GreenBuildings2

GreenBuildings 2: Imputing Missing Values With Scikit-Learn


1. Introduction

2. Analyzing Distributions & Correlations

3. Imputing Missing Values With Scikit-Learn

4. Next Steps

Introduction


This is the second post in a series of blog posts about building a predictive model of green house gas emissions of buildings in NYC. In my first post I covered how to perform

  • Exploratory data analysis
  • Identify and remove outliers

In this current blog post I will cover the very important topic of

  • Imputing missing values

Specifically I will cover imputations techniques#Regression) using Scikit-Learn's impute module using both point estimates (i.e. mean, median) using the SimpleImputer class as well as more complicated regression models (i.e. KNN) using the IterativeImputer class. The later requires that the features in the model are correlated.

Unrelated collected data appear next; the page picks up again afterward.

-- ==== Sys2Proof/Laws/State.lean ====
section
/-! SUPPORT. One lemma per field of the state per update (all true by unfolding), and the lemmas of reading a table after
one record of it was written. -/

namespace Sys2Proof.Machine

/-! ## Tables -/

@[simp] theorem upd_getElem {α : Type} {n : Nat} (v : Vector α n) (i : Fin n) (f : α → α) (k : Nat) (h : k < n) :
    (upd v i f)[k] = if i.val = k then f v[k] else v[k] := by
  unfold upd
  rw [Vector.getElem_set]
  split
  · next e => subst e; rfl
  · rfl

theorem upd_get_same {α : Type} {n : Nat} (v : Vector α n) (i : Fin n) (f : α → α) : (upd v i f)[i] = f v[i] := by
  simp

theorem upd_get_other {α : Type} {n : Nat} (v : Vector α n) (i j : Fin n) (f : α → α) (h : i ≠ j) :
    (upd v i f)[j] = v[j] := by
  have : i.val ≠ j.val := fun e => h (Fin.ext e)
  simp [this]

theorem upd_get {α : Type} {n : Nat} (v : Vector α n) (i j : Fin n) (f : α → α) :
    (upd v i f)[j] = if i = j then f v[j] else v[j] := by
  simp [Fin.ext_iff]

@[simp] theorem mapAll_getElem {α β : Type} {n : Nat} (f : α → β) (v : Vector α n) (k : Nat) (h : k < n) :
    (mapAll f v)[k] = f v[k] := by
  simp [mapAll]

@[simp] theorem tabulate_getElem {α : Type} (n : Nat) (f : Fin n → α) (k : Nat) (h : k < n) :
    (tabulate n f)[k] = f ⟨k, h⟩ := by
  simp [tabulate]

/-! ## Updates of the state -/

variable (s : State)

@[simp] theorem State.modTrunk_pending (f : Trunk → Trunk) : (s.modTrunk f).pending = s.pending := rfl
@[simp] theorem State.modTrunk_trunk (f : Trunk → Trunk) : (s.modTrunk f).trunk = f s.trunk := rfl
@[simp] theorem State.modTrunk_cmd (f : Trunk → Trunk) : (s.modTrunk f).cmd = s.cmd := rfl
@[simp] theorem State.modTrunk_params (f : Trunk → Trunk) : (s.modTrunk f).params = s.params := rfl
@[simp] theorem State.modTrunk_lines (f : Trunk → Trunk) : (s.modTrunk f).lines = s.lines := rfl
@[simp] theorem State.modTrunk_bays (f : Trunk → Trunk) : (s.modTrunk f).bays = s.bays := rfl
@[simp] theorem State.modTrunk_watch (f : Trunk → Trunk) : (s.modTrunk f).watch = s.watch := rfl
@[simp] theorem State.modTrunk_curves (f : Trunk → Trunk) : (s.modTrunk f).curves = s.curves := rfl
@[simp] theorem State.modTrunk_curvesInForce (f : Trunk → Trunk) :
    (s.modTrunk f).curvesInForce = s.curvesInForce := rfl
@[simp] theorem State.modTrunk_parks (f : Trunk → Trunk) : (s.modTrunk f).parks = s.parks := rfl
@[simp] theorem State.modTrunk_fades (f : Trunk → Trunk) : (s.modTrunk f).fades = s.fades := rfl
@[simp] theorem State.modTrunk_groups (f : Trunk → Trunk) : (s.modTrunk f).groups = s.groups := rfl
@[simp] theorem State.modTrunk_triggers (f : Trunk → Trunk) : (s.modTrunk f).triggers = s.triggers := rfl
@[simp] theorem State.modTrunk_throttle (f : Trunk → Trunk) : (s.modTrunk f).throttle = s.throttle := rfl
@[simp] theorem State.modTrunk_scenes (f : Trunk → Trunk) : (s.modTrunk f).scenes = s.scenes := rfl
@[simp] theorem State.modTrunk_insts (f : Trunk → Trunk) : (s.modTrunk f).insts = s.insts := rfl
@[simp] theorem State.modTrunk_waitList (f : Trunk → Trunk) : (s.modTrunk f).waitList = s.waitList := rfl
@[simp] theorem State.modTrunk_cues (f : Trunk → Trunk) : (s.modTrunk f).cues = s.cues := rfl
@[simp] theorem State.modTrunk_zones (f : Trunk → Trunk) : (s.modTrunk f).zones = s.zones := rfl
@[simp] theorem State.modTrunk_pool (f : Trunk → Trunk) : (s.modTrunk f).pool = s.pool := rfl
@[simp] theorem State.modTrunk_axes (f : Trunk → Trunk) : (s.modTrunk f).axes = s.axes := rfl
@[simp] theorem State.modTrunk_checks (f : Trunk → Trunk) : (s.modTrunk f).checks = s.checks := rfl
@[simp] theorem State.modTrunk_choices (f : Trunk → Trunk) : (s.modTrunk f).choices = s.choices := rfl

@[simp] theorem State.modCmd_pending (f : CommandUnit → CommandUnit) : (s.modCmd f).pending = s.pending := rfl
@[simp] theorem State.modCmd_trunk (f : CommandUnit → CommandUnit) : (s.modCmd f).trunk = s.trunk := rfl
@[simp] theorem State.modCmd_cmd (f : CommandUnit → CommandUnit) : (s.modCmd f).cmd = f s.cmd := rfl
@[simp] theorem State.modCmd_params (f : CommandUnit → CommandUnit) : (s.modCmd f).params = s.params := rfl
@[simp] theorem State.modCmd_lines (f : CommandUnit → CommandUnit) : (s.modCmd f).lines = s.lines := rfl
@[simp] theorem State.modCmd_bays (f : CommandUnit → CommandUnit) : (s.modCmd f).bays = s.bays := rfl
@[simp] theorem State.modCmd_watch (f : CommandUnit → CommandUnit) : (s.modCmd f).watch = s.watch := rfl
@[simp] theorem State.modCmd_curves (f : CommandUnit → CommandUnit) : (s.modCmd f).curves = s.curves := rfl
@[simp] theorem State.modCmd_curvesInForce (f : CommandUnit → CommandUnit) :
    (s.modCmd f).curvesInForce = s.curvesInForce := rfl
@[simp] theorem State.modCmd_parks (f : CommandUnit → CommandUnit) : (s.modCmd f).parks = s.parks := rfl
@[simp] theorem State.modCmd_fades (f : CommandUnit → CommandUnit) : (s.modCmd f).fades = s.fades := rfl
@[simp] theorem State.modCmd_groups (f : CommandUnit → CommandUnit) : (s.modCmd f).groups = s.groups := rfl
@[simp] theorem State.modCmd_triggers (f : CommandUnit → CommandUnit) : (s.modCmd f).triggers = s.triggers := rfl
@[simp] theorem State.modCmd_throttle (f : CommandUnit → CommandUnit) : (s.modCmd f).throttle = s.throttle := rfl
@[simp] theorem State.modCmd_scenes (f : CommandUnit → CommandUnit) : (s.modCmd f).scenes = s.scenes := rfl
@[simp] theorem State.modCmd_insts (f : CommandUnit → CommandUnit) : (s.modCmd f).insts = s.insts := rfl
@[simp] theorem State.modCmd_waitList (f : CommandUnit → CommandUnit) : (s.modCmd f).waitList = s.waitList := rfl
@[simp] theorem State.modCmd_cues (f : CommandUnit → CommandUnit) : (s.modCmd f).cues = s.cues := rfl
@[simp] theorem State.modCmd_zones (f : CommandUnit → CommandUnit) : (s.modCmd f).zones = s.zones := rfl
@[simp] theorem State.modCmd_pool (f : CommandUnit → CommandUnit) : (s.modCmd f).pool = s.pool := rfl
@[simp] theorem State.modCmd_axes (f : CommandUnit → CommandUnit) : (s.modCmd f).axes = s.axes := rfl
@[simp] theorem State.modCmd_checks (f : CommandUnit → CommandUnit) : (s.modCmd f).checks = s.checks := rfl
@[simp] theorem State.modCmd_choices (f : CommandUnit → CommandUnit) : (s.modCmd f).choices = s.choices := rfl

@[simp] theorem State.modLine_pending (l : LineIx) (f : LineEngine → LineEngine) :
    (s.modLine l f).pending = s.pending := rfl
@[simp] theorem State.modLine_trunk (l : LineIx) (f : LineEngine → LineEngine) : (s.modLine l f).trunk = s.trunk := rfl
@[simp] theorem State.modLine_cmd (l : LineIx) (f : LineEngine → LineEngine) : (s.modLine l f).cmd = s.cmd := rfl
@[simp] theorem State.modLine_params (l : LineIx) (f : LineEngine → LineEngine) :
    (s.modLine l f).params = s.params := rfl
@[simp] theorem State.modLine_lines (l : LineIx) (f : LineEngine → LineEngine) :
    (s.modLine l f).lines = upd s.lines l f := rfl
@[simp] theorem State.modLine_bays (l : LineIx) (f : LineEngine → LineEngine) : (s.modLine l f).bays = s.bays := rfl
@[simp] theorem State.modLine_watch (l : LineIx) (f : LineEngine → LineEngine) : (s.modLine l f).watch = s.watch := rfl
@[simp] theorem State.modLine_curves (l : LineIx) (f : LineEngine → LineEngine) :
    (s.modLine l f).curves = s.curves := rfl
@[simp] theorem State.modLine_curvesInForce (l : LineIx) (f : LineEngine → LineEngine) :
    (s.modLine l f).curvesInForce = s.curvesInForce := rfl
@[simp] theorem State.modLine_parks (l : LineIx) (f : LineEngine → LineEngine) : (s.modLine l f).parks = s.parks := rfl
@[simp] theorem State.modLine_fades (l : LineIx) (f : LineEngine → LineEngine) : (s.modLine l f).fades = s.fades := rfl
@[simp] theorem State.modLine_groups (l : LineIx) (f : LineEngine → LineEngine) :
    (s.modLine l f).groups = s.groups := rfl
@[simp] theorem State.modLine_triggers (l : LineIx) (f : LineEngine → LineEngine) :
    (s.modLine l f).triggers = s.triggers := rfl
@[simp] theorem State.modLine_throttle (l : LineIx) (f : LineEngine → LineEngine) :
    (s.modLine l f).throttle = s.throttle := rfl
@[simp] theorem State.modLine_scenes (l : LineIx) (f : LineEngine → LineEngine) :
    (s.modLine l f).scenes = s.scenes := rfl
@[simp] theorem State.modLine_insts (l : LineIx) (f : LineEngine → LineEngine) : (s.modLine l f).insts = s.insts := rfl
@[simp] theorem State.modLine_waitList (l : LineIx) (f : LineEngine → LineEngine) :
    (s.modLine l f).waitList = s.waitList := rfl
@[simp] theorem State.modLine_cues (l : LineIx) (f : LineEngine → LineEngine) : (s.modLine l f).cues = s.cues := rfl
@[simp] theorem State.modLine_zones (l : LineIx) (f : LineEngine → LineEngine) : (s.modLine l f).zones = s.zones := rfl
@[simp] theorem State.modLine_pool (l : LineIx) (f : LineEngine → LineEngine) : (s.modLine l f).pool = s.pool := rfl
@[simp] theorem State.modLine_axes (l : LineIx) (f : LineEngine → LineEngine) : (s.modLine l f).axes = s.axes := rfl
@[simp] theorem State.modLine_checks (l : LineIx) (f : LineEngine → LineEngine) :
    (s.modLine l f).checks = s.checks := rfl
@[simp] theorem State.modLine_choices (l : LineIx) (f : LineEngine → LineEngine) :
    (s.modLine l f).choices = s.choices := rfl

This is indeed the case for our dataset and in our particular case we also need to transform) the feautres in order to discern a more meaningful and predictive relationship between them. As we will see, the transformation of the features also gives us much better results for imputing missing values.

I should remark that one must always first determine if missing values are missing at random or missing not at random. Values that are missing not at random are dangerous to impute. See here for more discussion. In this case we don't really know why the data is missing and will impute the missing values. Imputatation of missing values will introduces bias into our dataset, but as we saw in the last post that nearly 50% of the data had missing values, so we have to do something.

Lastly we remark that the use of KNN, while flexible and works quite well is not the best model imputing missing values for models in production. This is because KNN is a memory-based model and stores the entire dataset which is impracticle for large datasets and models which require low latency. It was used in this case in-lieu of more traditional regression models because the features whose values we wished to impute did not follow a normal distribution.

Analyzing Distributions & Correlations


We first import the necessary packages. In the previous post I talked about using Google Cloud Platform and won't go over the details of the configuations, but declare them in my list of import below:

In [1]:
import numpy as np
import pandas as pd
import matplotlib.pyplot as plt
import seaborn as sns
%matplotlib inline
sns.set()

import warnings
warnings.filterwarnings('ignore')

from google.oauth2 import service_account
from google.cloud import bigquery
import json
import pandas_gbq 

credentials = service_account.Credentials\
                             .from_service_account_file('./derby.json')

client = bigquery.Client(project     = credentials.project_id,
                         credentials = credentials)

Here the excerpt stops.